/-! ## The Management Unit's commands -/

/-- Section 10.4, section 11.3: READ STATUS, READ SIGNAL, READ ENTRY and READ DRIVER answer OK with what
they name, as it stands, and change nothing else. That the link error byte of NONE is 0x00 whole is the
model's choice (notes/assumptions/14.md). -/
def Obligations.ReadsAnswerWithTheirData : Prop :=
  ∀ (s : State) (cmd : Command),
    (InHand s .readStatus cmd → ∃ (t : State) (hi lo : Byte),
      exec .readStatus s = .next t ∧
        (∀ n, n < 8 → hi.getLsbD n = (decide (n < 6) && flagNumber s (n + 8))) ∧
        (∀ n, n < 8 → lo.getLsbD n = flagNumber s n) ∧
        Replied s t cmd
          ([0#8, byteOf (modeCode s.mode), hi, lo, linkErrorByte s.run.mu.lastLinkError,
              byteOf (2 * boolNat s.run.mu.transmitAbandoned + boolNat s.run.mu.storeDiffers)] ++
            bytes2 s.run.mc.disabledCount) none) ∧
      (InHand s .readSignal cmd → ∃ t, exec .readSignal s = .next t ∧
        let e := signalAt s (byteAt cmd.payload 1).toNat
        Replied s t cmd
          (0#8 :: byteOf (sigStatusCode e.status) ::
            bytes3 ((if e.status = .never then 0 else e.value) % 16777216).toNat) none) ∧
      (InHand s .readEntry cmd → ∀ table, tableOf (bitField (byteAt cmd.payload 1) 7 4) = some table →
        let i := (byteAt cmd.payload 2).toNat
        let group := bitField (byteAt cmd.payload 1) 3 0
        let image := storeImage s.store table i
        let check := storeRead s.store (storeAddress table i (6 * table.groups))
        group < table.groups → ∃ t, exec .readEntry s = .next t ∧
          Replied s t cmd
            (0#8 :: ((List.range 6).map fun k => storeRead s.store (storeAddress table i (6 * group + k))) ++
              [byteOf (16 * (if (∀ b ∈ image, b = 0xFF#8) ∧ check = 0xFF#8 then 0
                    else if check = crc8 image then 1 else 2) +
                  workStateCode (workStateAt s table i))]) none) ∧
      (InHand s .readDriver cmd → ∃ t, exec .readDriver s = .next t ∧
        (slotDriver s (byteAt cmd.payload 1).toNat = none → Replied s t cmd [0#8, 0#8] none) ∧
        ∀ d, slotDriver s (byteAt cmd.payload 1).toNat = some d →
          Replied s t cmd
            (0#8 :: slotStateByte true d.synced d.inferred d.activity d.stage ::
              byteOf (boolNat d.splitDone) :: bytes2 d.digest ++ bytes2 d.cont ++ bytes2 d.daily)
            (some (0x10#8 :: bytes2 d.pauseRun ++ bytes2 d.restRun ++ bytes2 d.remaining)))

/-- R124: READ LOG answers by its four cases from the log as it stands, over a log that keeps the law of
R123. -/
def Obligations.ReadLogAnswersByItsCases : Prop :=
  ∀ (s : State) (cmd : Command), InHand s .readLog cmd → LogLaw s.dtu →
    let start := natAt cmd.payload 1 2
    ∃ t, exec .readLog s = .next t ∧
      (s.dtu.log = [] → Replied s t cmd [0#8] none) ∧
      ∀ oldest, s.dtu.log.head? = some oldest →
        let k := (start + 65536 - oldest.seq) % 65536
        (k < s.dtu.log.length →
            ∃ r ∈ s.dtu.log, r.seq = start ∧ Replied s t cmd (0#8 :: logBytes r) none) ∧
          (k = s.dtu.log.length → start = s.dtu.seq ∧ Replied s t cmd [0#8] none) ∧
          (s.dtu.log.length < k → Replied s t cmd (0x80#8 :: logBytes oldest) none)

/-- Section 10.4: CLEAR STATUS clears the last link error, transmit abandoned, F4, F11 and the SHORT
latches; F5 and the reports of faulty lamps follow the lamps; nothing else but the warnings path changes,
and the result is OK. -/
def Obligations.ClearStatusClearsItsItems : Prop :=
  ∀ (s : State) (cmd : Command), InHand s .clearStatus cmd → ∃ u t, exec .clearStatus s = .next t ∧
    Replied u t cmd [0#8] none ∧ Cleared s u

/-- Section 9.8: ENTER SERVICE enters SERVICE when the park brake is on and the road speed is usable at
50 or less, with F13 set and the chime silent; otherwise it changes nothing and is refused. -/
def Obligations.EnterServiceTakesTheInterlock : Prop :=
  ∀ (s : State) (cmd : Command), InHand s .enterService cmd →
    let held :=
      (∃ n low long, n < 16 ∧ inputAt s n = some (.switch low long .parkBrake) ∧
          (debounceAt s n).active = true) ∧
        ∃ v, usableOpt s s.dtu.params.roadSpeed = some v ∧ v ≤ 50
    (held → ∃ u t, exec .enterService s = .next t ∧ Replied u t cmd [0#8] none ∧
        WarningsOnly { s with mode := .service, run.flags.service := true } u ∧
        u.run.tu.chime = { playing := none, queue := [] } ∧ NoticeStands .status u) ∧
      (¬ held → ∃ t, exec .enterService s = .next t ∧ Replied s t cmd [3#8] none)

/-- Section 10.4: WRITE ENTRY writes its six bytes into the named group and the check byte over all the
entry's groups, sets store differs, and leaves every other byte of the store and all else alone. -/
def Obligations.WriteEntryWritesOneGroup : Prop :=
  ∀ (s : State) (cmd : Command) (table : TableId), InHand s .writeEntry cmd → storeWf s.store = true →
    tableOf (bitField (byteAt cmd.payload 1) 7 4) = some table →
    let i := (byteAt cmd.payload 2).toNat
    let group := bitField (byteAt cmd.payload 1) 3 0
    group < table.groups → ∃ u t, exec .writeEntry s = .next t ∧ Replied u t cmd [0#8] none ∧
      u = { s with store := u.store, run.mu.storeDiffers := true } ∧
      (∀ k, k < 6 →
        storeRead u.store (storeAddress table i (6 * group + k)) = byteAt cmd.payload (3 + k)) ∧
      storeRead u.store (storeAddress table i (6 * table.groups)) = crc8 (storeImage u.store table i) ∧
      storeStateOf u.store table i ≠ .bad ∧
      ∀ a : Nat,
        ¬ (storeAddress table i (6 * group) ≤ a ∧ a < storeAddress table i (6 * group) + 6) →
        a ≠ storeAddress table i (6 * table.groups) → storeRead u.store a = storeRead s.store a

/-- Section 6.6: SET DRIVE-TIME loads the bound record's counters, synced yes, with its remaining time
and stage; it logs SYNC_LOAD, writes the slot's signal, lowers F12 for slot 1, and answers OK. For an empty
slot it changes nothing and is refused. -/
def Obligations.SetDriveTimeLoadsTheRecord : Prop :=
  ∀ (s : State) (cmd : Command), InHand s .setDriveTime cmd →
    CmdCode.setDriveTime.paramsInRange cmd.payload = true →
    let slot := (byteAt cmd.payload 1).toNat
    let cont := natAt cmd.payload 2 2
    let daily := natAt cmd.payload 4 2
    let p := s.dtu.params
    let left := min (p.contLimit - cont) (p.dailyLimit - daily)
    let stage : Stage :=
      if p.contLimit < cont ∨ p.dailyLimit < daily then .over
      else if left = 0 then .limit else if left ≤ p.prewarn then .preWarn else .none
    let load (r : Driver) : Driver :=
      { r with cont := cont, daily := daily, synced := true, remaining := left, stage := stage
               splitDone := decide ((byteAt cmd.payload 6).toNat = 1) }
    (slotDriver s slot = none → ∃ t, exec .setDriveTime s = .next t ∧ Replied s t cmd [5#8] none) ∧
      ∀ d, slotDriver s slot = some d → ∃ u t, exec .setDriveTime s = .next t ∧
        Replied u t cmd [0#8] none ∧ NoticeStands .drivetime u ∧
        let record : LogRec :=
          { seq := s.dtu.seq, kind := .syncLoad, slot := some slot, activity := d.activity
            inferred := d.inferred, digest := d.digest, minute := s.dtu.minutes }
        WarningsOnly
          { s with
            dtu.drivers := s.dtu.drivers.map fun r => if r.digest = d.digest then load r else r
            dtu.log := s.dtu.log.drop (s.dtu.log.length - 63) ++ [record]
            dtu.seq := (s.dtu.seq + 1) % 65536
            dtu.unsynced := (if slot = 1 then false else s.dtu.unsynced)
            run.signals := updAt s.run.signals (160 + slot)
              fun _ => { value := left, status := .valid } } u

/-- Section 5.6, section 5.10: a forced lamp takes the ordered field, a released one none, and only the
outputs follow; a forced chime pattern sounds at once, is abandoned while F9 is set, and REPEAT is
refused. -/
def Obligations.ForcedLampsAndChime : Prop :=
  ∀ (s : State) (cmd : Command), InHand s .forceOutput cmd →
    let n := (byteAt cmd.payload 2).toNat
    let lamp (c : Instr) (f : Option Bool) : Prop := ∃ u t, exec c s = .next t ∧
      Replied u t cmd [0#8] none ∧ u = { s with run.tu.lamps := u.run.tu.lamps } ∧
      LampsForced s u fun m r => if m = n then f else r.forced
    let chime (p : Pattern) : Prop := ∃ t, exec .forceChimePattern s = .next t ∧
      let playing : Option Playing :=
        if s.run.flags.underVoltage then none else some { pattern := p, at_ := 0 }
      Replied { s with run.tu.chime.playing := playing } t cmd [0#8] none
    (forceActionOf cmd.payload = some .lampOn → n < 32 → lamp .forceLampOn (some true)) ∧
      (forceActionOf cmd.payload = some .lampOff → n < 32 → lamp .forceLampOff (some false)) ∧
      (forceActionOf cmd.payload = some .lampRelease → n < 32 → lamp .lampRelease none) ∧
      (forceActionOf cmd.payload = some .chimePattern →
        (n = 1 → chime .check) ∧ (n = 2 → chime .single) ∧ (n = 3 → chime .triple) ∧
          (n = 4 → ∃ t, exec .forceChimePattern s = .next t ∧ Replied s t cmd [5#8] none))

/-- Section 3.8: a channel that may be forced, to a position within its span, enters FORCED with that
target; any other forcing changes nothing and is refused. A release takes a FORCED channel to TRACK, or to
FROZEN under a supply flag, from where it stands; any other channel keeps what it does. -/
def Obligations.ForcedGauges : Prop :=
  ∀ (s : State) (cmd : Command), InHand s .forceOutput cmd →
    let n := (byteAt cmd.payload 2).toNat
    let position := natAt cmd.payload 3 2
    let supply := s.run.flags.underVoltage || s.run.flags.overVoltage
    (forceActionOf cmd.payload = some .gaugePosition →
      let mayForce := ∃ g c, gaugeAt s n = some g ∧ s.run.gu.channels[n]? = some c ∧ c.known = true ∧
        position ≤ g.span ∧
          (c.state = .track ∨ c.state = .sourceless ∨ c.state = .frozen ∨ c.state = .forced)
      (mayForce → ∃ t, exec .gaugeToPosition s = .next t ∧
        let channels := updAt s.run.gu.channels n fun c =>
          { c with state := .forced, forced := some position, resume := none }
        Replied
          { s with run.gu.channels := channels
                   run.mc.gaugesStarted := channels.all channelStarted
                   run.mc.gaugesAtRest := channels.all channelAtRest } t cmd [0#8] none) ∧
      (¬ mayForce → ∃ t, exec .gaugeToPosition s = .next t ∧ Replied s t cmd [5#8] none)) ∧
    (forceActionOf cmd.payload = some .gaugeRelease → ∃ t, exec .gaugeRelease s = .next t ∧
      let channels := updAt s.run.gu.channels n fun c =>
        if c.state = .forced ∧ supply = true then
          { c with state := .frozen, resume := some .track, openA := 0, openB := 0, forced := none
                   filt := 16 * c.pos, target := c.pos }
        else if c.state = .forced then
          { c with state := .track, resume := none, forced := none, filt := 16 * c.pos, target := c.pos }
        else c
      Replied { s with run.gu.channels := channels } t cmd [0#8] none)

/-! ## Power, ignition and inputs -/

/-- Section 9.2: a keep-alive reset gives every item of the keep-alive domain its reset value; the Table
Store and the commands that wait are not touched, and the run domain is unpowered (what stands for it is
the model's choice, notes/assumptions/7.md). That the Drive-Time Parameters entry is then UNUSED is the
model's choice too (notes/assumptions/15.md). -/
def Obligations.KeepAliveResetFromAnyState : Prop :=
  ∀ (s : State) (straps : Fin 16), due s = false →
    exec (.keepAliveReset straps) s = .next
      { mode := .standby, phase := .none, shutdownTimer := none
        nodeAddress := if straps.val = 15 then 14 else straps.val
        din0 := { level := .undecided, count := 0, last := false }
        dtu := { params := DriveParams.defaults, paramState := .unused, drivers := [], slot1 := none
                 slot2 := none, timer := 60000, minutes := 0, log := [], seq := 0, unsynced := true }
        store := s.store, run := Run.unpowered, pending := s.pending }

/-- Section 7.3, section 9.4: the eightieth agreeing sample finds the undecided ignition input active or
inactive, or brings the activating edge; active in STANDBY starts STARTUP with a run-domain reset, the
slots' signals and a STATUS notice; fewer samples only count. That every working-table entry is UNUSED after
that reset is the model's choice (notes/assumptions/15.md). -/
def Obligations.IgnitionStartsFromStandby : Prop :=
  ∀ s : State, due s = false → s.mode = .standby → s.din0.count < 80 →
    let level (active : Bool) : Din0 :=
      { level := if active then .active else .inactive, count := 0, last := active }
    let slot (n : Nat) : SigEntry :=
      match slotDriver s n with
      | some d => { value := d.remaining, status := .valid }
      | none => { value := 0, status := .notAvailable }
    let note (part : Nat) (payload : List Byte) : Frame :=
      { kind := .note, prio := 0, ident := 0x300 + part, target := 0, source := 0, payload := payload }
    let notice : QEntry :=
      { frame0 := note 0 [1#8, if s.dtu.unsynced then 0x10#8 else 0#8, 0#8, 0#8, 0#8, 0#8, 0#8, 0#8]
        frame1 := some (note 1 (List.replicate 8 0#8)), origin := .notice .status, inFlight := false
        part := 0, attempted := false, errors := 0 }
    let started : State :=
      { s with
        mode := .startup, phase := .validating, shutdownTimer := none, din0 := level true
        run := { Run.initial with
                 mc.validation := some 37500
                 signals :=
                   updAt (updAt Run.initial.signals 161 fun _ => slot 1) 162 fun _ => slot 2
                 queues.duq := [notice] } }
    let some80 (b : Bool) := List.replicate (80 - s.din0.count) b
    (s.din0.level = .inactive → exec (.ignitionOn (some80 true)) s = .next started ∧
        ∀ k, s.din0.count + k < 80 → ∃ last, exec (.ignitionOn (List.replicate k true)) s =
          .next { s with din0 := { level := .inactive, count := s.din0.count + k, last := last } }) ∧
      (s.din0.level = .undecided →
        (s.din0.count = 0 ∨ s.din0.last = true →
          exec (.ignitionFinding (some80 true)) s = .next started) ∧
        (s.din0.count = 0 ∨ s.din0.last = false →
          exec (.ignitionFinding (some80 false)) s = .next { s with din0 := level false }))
- - - - - - -
Everything from the line containing "status := .notAvailable" through the line containing "part := 0, attempted" in the material above should be retyped exactly, both ends included, and nothing more.

      | none => { value := 0, status := .notAvailable }
    let note (part : Nat) (payload : List Byte) : Frame :=
      { kind := .note, prio := 0, ident := 0x300 + part, target := 0, source := 0, payload := payload }
    let notice : QEntry :=
      { frame0 := note 0 [1#8, if s.dtu.unsynced then 0x10#8 else 0#8, 0#8, 0#8, 0#8, 0#8, 0#8, 0#8]
        frame1 := some (note 1 (List.replicate 8 0#8)), origin := .notice .status, inFlight := false
        part := 0, attempted := false, errors := 0 }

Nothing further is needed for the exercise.